What this task involves » How does the data below read from its first line through the line containing "decodes to. -/"? Print those lines exactly.

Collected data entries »
# # # #

-- ==== Sys2Proof/Laws/State.lean ====
section
/-! SUPPORT. What each update of the state leaves in each field: one lemma per field and update. -/

namespace Sys2Proof.Machine
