set_option linter.unusedSimpArgs false

namespace Sys2Proof.Laws.RoundTrip

/-- An instruction that is well formed and has a word is what its word decodes to. -/
def Statement (i : Instr) : Prop := i.wf = true → encode i ≠ 0 → decode (encode i) = .ok i
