theorem witness_SupervisorEffectsComplete :
    let x := chief []
    let s := run x
    let halted := (s.setPart 0 { Partition.fresh 0 1 [(0, 0)] 1 with tsel := 0x400, tkAddr := 0xFFFFFFFFF000 }).setNight 0 (some { worker with cond := .held })
    s.ctx = some x ∧ x.issues = true ∧ x.sup = true ∧ (run worker).ctx = some worker ∧ worker.issues = true ∧ worker.sup = false ∧
    (succeeds (s.writeInv x 0 0) && succeeds (s.writePop x 1 0) && succeeds (s.writePop x 2 0) && succeeds (s.writePop x 3 0) &&
      succeeds (halted.tcmdResume x 0) && succeeds (halted.tcmdEnd x) && succeeds (s.readHot x) && succeeds (s.writeCtl x 0x80000000) &&
      succeeds (s.writeCtl x 0) && succeeds (s.writeQuota x 0) && succeeds (s.writeDusk x) && succeeds (s.writeRsz x 0) &&
      succeeds (s.writeMove x 0) && succeeds (s.writeFqHead x 0)) = true ∧
    s.performed (s.me x) .fab = true ∧ (awaiting s x).performed ((awaiting s x).me x) .fab = false ∧
    succeeds (s.exportTicket x) = true ∧ succeeds (halted.importTicket x 0) = true := by
  refine ⟨rfl, rfl, rfl, rfl, rfl, rfl, ?_, rfl, ?_, ?_, ?_⟩ <;> decide +kernel
/-- What an answer gives beside the state meets a condition. -/
def answers {α : Type} (r : Res (State × α)) (f : α → Bool) : Bool := match r with | .ok (_, a) => f a | .error _ => false
/-- What a supervisor's writes leave, clause by clause: a good and a bad word of PRT_INV, a page operation that is refused and one that
begins, the selected sets, a dusk, the resizes and moves, and a ticket's place. -/
theorem witness_SupervisorEffectsComplete_requests :
    let x := chief []
    let s := run x
    let q := Partition.fresh 0 1 [(0, 0)] 1
    let at' (q : Partition) : State := s.setPart 0 q
    let held := at' { q with tsel := 0x400 }
    let geom (g : Word) := s.writeRsz x g
    s.part x.part = some q ∧ answers (s.asidOf (s.me x) 0 0) id = true ∧
    answers (({ s with mem := Memory.setBytes s.mem 0x1F0 [4] } : State).asidOf (s.me x) 31 0) not = true ∧ q.invBusy = false ∧
    q.pop = none ∧ succeeds ((s.setPart 0 { q with inv := 0, invBusy := true }).applyRoots 0 0) = true ∧
    ({ s with rootsNext := [(0, 5)] } : State).rootsNext = [(0, 5)] ∧
    (∀ c ∈ [TaskCond.held, .drained, .timedOut], (match (held.setNight 0 (some { worker with cond := c })).selected x { q with tsel := 0x400 } with
      | .ok (n, night, y) => n == 0 && night && y.cond == c | .error _ => false) = true) ∧
    s.physicalCore 0 0 = some 0 ∧ (s.core 0).dusk = none ∧ s.supervised 0 = true ∧
    (let t := s.setCore 1 { Core.idle with day := some worker }
     t.supervised 1 = false ∧ (t.core 1).night = none ∧ (t.core 1).day ≠ none ∧ (t.core 1).asked = none) ∧
    q.resize = none ∧ succeeds (geom q.geom) = true ∧ placeClusters s.heldClusters [] = some [] ∧ placeClusters (List.range 160) [1] = none ∧
    s.moveRefused q 0 1 = some 4 ∧ s.moveRefused { q with supCore := 40 } 0 1 = none ∧
    s.ticketPlace 0x100000 = true ∧ s.ticketPlace 0xFFFFFFFFF000 = false ∧ s.ticketHeld 0 { worker with cond := .held } = true ∧
    s.ticketHeld 0 worker = false := by
  refine ⟨?_, ?_, ?_, ?_, ?_, ?_, ?_, ?_, ?_, ?_, ?_, ?_, ?_, ?_, ?_, ?_, ?_, ?_, ?_, ?_, ?_, ?_⟩
  all_goals decide +kernel
/-- A page operation with an address that no leaf maps; one that is refused, and a migration that begins. -/
theorem witness_SupervisorEffectsComplete_page :
    let s := run (chief [])
    let q := Partition.fresh 0 1 [(0, 0)] 1
    let ag := dieAgent (s.schedDie 0) 4 0
    (match s.walk ag 0xFFFFFFFFF000 with | .error (.trap _) => true | _ => false) = true ∧
    succeeds (do
      let w ← s.walk ag q.popVa
      let (_, r, _) ← (s.stampWalk ag w).popRefused ag 1 0 0 8 w
      given r.isSome) = true ∧
    succeeds (do
      let w ← s.walk ag q.popVa
      let (t, r, page) ← (s.stampWalk ag w).popRefused ag 1 0 0 0x100000 w
      given r.isNone
      let o : PageOp := ⟨1, 0, q.popVa, 0x100000, w.entry, w.leaf, w.size, false, none⟩
      let u ← (t.setPart 0 { q with pop := some o }).writeLeaf (migAgent (hbmDie page)) o (w.leaf ||| 0x80)
      u.startInv 0 o.scope) = true := by
  refine ⟨?_, ?_, ?_⟩ <;> decide +kernel
theorem readHbm_keeps (s : State) (ag : Agent) (pa n : Nat) (u : s.updates = []) :
    (s.readHbm ag pa n).1.power = s.power ∧ (s.readHbm ag pa n).1.poison = s.poison ∧ (s.readHbm ag pa n).1.updates = [] := by
  simp only [State.readHbm]
  cases h : s.servedBy ag (lineOf pa)
  rotate_left
  · simp [State.raiseClock, u]
  · have : s.recall (lineOf pa) = s := by simp [State.recall, u, tabGet]
    rw [this]
    by_cases c : (s.stampLoad ag (lineOf pa)).rangePoisoned (128 * lineOf pa) 128 = true
    · simp only [if_pos c]
      exact ⟨rfl, rfl, u⟩
    · simp only [if_neg c]
      exact ⟨rfl, rfl, u⟩
theorem getLines_ok {ag : Agent} : ∀ (fuel : Nat) (s : State) (pa n : Nat), s.power ≠ .twilight → s.poison = [] → s.updates = [] →
    pa + n ≤ hbmEnd → ∃ t bs, getLines ag fuel s pa n = .ok (t, bs)
  | 0, s, pa, n, _, _, _, _ => ⟨_, _, rfl⟩
  | fuel + 1, s, pa, n, h, p, u, b => by
    unfold getLines
    by_cases z : n = 0
    · simp [z]
    · have r : s.region pa = .hbm := by
        have : pa < hbmEnd := by omega
        simp [State.region, h, this]
      have k := readHbm_keeps s (ag.atHome (hbmDie pa)) pa (min n (128 - pa % 128)) u
      obtain ⟨t, bs, e⟩ := getLines_ok (ag := ag) fuel (s.readHbm (ag.atHome (hbmDie pa)) pa (min n (128 - pa % 128))).1 (pa + min n (128 - pa % 128))
        (n - min n (128 - pa % 128)) (by rw [k.1]; exact h) (by rw [k.2.1]; exact p) k.2.2 (by omega)
      have q : s.rangePoisoned pa (min n (128 - pa % 128)) = false := by simp [State.rangePoisoned, p, setHas]
      have a : s.readAt ag (BitVec.ofNat 64 pa) pa (min n (128 - pa % 128)) true =
          .ok (s.readHbm (ag.atHome (hbmDie pa)) pa (min n (128 - pa % 128))) := by
        simp only [State.readAt, r, q]; rfl
      simp [z, a, bind, Except.bind, e]
/-- The bytes of a ticket's place in device memory are read. -/
theorem witness_SupervisorEffectsComplete_ticket :
    let s := run (chief [])
    s.ticketPlace 0x100000 = true ∧ ∃ t bs, s.getRange (dieAgent (coreDie 0) 4 0) 0x100000 0x181000 = .ok (t, bs) :=
  ⟨by decide +kernel, getLines_ok _ _ _ _ (by decide) rfl rfl (by decide)⟩
theorem witness_PartitionWorkCompletes :
    let q := Partition.fresh 0 1 [(0, 0)] 1
    let o : PageOp := ⟨1, 0, 0, 0x100000000, 0, 0, 65536, false, none⟩
    let at' (q : Partition) : State := base.setPart 0 q
    let inv := at' { q with invBusy := true, inv := 4 }
    let idle := (at' { q with resize := some (.shrink q.geom [0] []) }).setCore 0 Core.idle
    let due := { inv with remote := [⟨1, 0, 3, 0, 0, 0, .store, 0, 4, [], 1, false, false, 0, 0⟩] }
    base.alive = true ∧ inv.part 0 = some { q with invBusy := true, inv := 4 } ∧ inv.nodesDue 0 4 = false ∧ inv.remoteDue 0 4 = false ∧
    due.remoteDue 0 4 = true ∧
    ((at' { q with pop := some o }).part 0).bind (·.pop) = some o ∧ (at' { q with pop := some o }).nodesDue 0 o.scope = false ∧
    (at' { q with pop := some o }).remoteDue 0 o.scope = false ∧ ({ o with ending := some 0 } : PageOp).ending = some 0 ∧
    idle.alive = true ∧ q.physical 0 = some 0 ∧ ((clusterCores 0).all fun n => (idle.core n).vacant) = true ∧ 0 ∈ [0] ∧
    ((clusterCores 0).all fun n => (base.core n).vacant) = false ∧
    ((at' { q with resize := some (.move 0 1 false) }).part 0).bind (·.resize) = some (.move 0 1 false) := by
  decide +kernel
/-- A migration whose leaf has changed is cancelled, a collapse whose leaf has changed ends at once, and a leaf that is poisoned is not read. -/
theorem witness_PartitionWorkCompletes_finish :
    let s := base.setPart 0 (Partition.fresh 0 1 [(0, 0)] 1)
    let o (op : Nat) : PageOp := ⟨op, 0, 0, 0xFFFFFFF00000, 0x20000, 1, 65536, false, none⟩
    succeeds (do
      let (u, r, again) ← s.popFinish (o 1)
      given (r == 2 && again)
      u.startInv 0 (o 1).scope) = true ∧
    answers (s.popFinish (o 3)) (· == (2, false)) = true ∧
    (match ({ s with poison := [0x1000] } : State).popFinish (o 1) with | .error (.trap _) => true | _ => false) = true := by
  refine ⟨?_, ?_, ?_⟩ <;> decide +kernel
theorem witness_DuskGoesItsWay :
    let d : Dusk := ⟨true, false, 0, none⟩
    let s := base.setCore 1 { Core.idle with day := some worker, asked := some d }
    let x := withFabric (onPort (portOf 0 none) [])
    let t := base.setCore 1 { Core.idle with day := some x, dusk := some d }
    let f := onPort (portOf 0 none) []
    let q := { portOf 0 (some (streamOf .wr .s32)) with passed := true }
    let w : Wire := ⟨ownCore, 64, 0, ownCore, 64, 0, false⟩
    let g := { onPort q [(512, { fed [] with mark := true })] with wires := [w] }
    let y := withFabric g
    let z := { worker with eligible := true, residence := .leaving, spadBytes := 0xC0000 }
    let busy := s.setNight 1 (some worker)
    (s.alive = true ∧ (s.core 1).asked = some d ∧ (s.core 1).day = some worker ∧ worker.cond = .run ∧ worker.traps = [] ∧ (s.core 1).dusk = none ∧
      s.duskRefused 1 d = false ∧ busy.duskRefused 1 d = true ∧ ({ worker with cond := .held } : Ctx).cond = .held ∧
      worker.taskRoute ⟨.page, 0, 0, none, 0xFF, 0xF, 0, false, []⟩ = false) ∧
    (t.runsFabric 1 x f ∧ (t.core 1).dusk ≠ none ∧ 64 ∈ f.sites ∧ f.passed 64 = false ∧ f.mayPass 64 = true) ∧
    (let u := base.setCore 1 { Core.idle with day := some y, dusk := some d }
     u.runsFabric 1 y g ∧ (u.core 1).dusk ≠ none ∧ tabGet g.ports (64 + 0) = some q ∧ q.passed = true ∧ q.drains = true ∧ q.saved = false ∧
      (∀ w ∈ g.wiresInto (64 + 0), g.marked w = true) ∧ u.performed (portAgent 1 0 y) q.reach = true) ∧
    (let b := base.setCore 1 { Core.idle with day := some worker, dusk := some d }
     b.alive = true ∧ (b.core 1).dusk = some d ∧ (b.core 1).day = some worker ∧ worker.fabric = none ∧ worker.atBoundary = true ∧
      worker.traps = [] ∧ (b.core 1).night = none) ∧
    (let r := { z with residence := .resident }
     r.eligible = true ∧ r.plane = none ∧ d.ret = true) ∧
    claimsMeet worker z = true ∧ z.residence = .leaving ∧ claimsMeet worker { z with spadBytes := 0, cols := 0 } = false := by
  refine ⟨⟨rfl, rfl, rfl, rfl, rfl, rfl, by decide, by decide, rfl, by decide⟩, ⟨⟨rfl, rfl⟩, by decide, by decide, rfl, rfl⟩,
    ⟨⟨rfl, rfl⟩, by decide, rfl, rfl, rfl, rfl, by decide, rfl⟩, ⟨rfl, rfl, rfl, rfl, by decide, rfl, rfl⟩, ⟨rfl, rfl, rfl⟩, by decide, rfl,
    by decide⟩
theorem witness_DuskGoesItsWay_mark :
    let a : Wire := ⟨1, 64, 0, ownCore, 64, 0, false⟩
    let b : Wire := ⟨ownCore, 64, 0, 0, 64, 0, false⟩
    let x := withFabric { bare with wires := [a] }
    let g := { bare with wires := [b], outs := [(512, ⟨[], true⟩)] }
    let s := (base.setCore 0 { Core.idle with day := some x }).setCore 1 { Core.idle with day := some (withFabric g) }
    s.runsFabric 0 x { bare with wires := [a] } ∧
    [a].find? (fun w => w.dstCore == ownCore && !w.localTo && w.dstSite.toNat == 64 && w.dstCh.toNat == 0) = some a ∧
    s.physicalCore x.part a.srcCore.toNat = some 1 ∧ s.liveEnd x (a.absolute (s.logicalCore x.part 0)) 1 = some (withFabric g, g) ∧
    (g.outq (chKey a.srcSite.toNat a.srcCh.toNat)).mark = true ∧ (g.outq (chKey a.srcSite.toNat a.srcCh.toNat)).toks = [] :=
  ⟨⟨rfl, rfl⟩, by decide, by decide, rfl, rfl, rfl⟩
/-- A parked task whose plane a running task waits for; its claim has gone or is on its way back; a task whose set an export awaits. -/
theorem witness_DuskGoesItsWay_streams :
    let z := { worker with id := 5, part := 7, cols := 0, spadBytes := 0 }
    let s := base.setCore 1 { Core.idle with day := some { worker with wait := .plane }, night := some z, planeTask := some 5 }
    let out := base.setCore 1 { Core.idle with day := some worker, night := some { z with residence := .out } }
    let back := base.setCore 1 { Core.idle with night := some { z with plane := some [] } }
    s.alive = true ∧ (s.core 1).night = some z ∧ z.residence = .resident ∧ z.plane = none ∧ (s.core 1).planeTask = some z.id ∧
    s.saveParts 1 z = .ok s ∧ claimsMeet worker z = false ∧ (out.core 1).night = some { z with residence := .out } ∧
    (back.core 1).day = none ∧ (back.core 1).night = some { z with plane := some [] } ∧
    (∃ q, s.part worker.part = some q ∧ q.ticket ≠ some 1) := by
  refine ⟨rfl, rfl, rfl, rfl, rfl, rfl, by decide, rfl, rfl, rfl, _, rfl, by decide⟩
theorem witness_DuskGoesItsWay_drain :
    let q : Port := { portOf 0 none with withheld := some ⟨.page, 0, 0, none, 0xFF, 0xF, 0, false, []⟩ }
    let x := withFabric (onPort q [])
    let late : State := { base with time := 0x100000000 }
    let s := late.setCore 1 { Core.idle with day := some x, limit := some 0 }
    let d : Dusk := ⟨false, true, 0, none⟩
    let t := (late.setPart 0 { Partition.fresh 0 1 [(0, 0)] 1 with fqLen := 4, fqBase := 0x100000 }).setCore 1
      { Core.idle with day := some worker, dusk := some d }
    (s.core 1).day = some x ∧ (s.core 1).limit = some 0 ∧ x.heldNodes ≠ 0 ∧ worker.heldNodes = 0 ∧
    (0 : Word).toNat + s.drainLimit x.part ≤ s.time.toNat ∧ (s.core 1).dusk = none ∧ (s.core 1).asked = none ∧ t.alive = true ∧
    (t.core 1).dusk = some d ∧ (t.core 1).day = some worker ∧ d.since.toNat + t.drainLimit worker.part ≤ t.time.toNat ∧
    (let fr := faultRecord ⟨.timeout, 0, 0, none, 0xFF, 0xF, 0, false, []⟩ false false 0 t.time 0 1 0
     let late (t : State) := t.setCore 1 { t.core 1 with
       dusk := none, day := some { worker with cond := .timedOut, fr := fr, wait := .none, fabric := none } }
     (∃ u, (late t).pushFault 0 fr = .ok u) ∧
     ∃ e, (late (t.setPart 0 { Partition.fresh 0 1 [(0, 0)] 1 with fqLen := 0 })).pushFault 0 fr = .error e) :=
  ⟨rfl, rfl, by decide, by decide, by decide, rfl, rfl, rfl, rfl, rfl, by decide, ⟨_, rfl⟩, _, rfl⟩
/-- A task that waits for a slot of the fault queue when its drain is asked for, and an ingress and a port that owe an access. -/
theorem witness_DuskGoesItsWay_owes :
    let d : Dusk := ⟨false, true, 0, none⟩
    let fr := faultRecord ⟨.page, 0, 0, none, 0xFF, 0xF, 0, false, []⟩ false false 0 0 0 1 0
    let x := { worker with cond := .slotWait fr }
    let s := base.setCore 1 { Core.idle with day := some x, asked := some d }
    let q := { portOf 0 (some (streamOf .rd .s32)) with asking := true }
    let f := onPort q []
    let y := withFabric f
    let t := base.setCore 1 { Core.idle with day := some y, dusk := some d }
    (s.alive = true ∧ (s.core 1).asked = some d ∧ (s.core 1).day = some x ∧ d.drain = true) ∧ t.runsFabric 1 y f ∧ (t.core 1).dusk ≠ none ∧
    64 ∈ f.sites ∧ f.passed 64 = false ∧ f.mayPass 64 = true ∧ ∃ q, tabGet f.ports 64 = some q ∧ q.ingress = true ∧ q.pending = true :=
  ⟨⟨rfl, rfl, rfl, rfl⟩, ⟨rfl, rfl⟩, by decide, by decide, rfl, rfl, _, rfl, rfl, rfl⟩
/-! The host and the links. -/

# # # #

Solved problem »
-- ==== Sys2Proof/Laws/State.lean ====
section
/-! SUPPORT. What each update of the state leaves in each field: one lemma per field and update. -/

namespace Sys2Proof.Machine
set_option linter.unusedSimpArgs false

namespace Sys2Proof.Laws.RoundTrip

/-- An instruction that is well formed and has a word is what its word decodes to. -/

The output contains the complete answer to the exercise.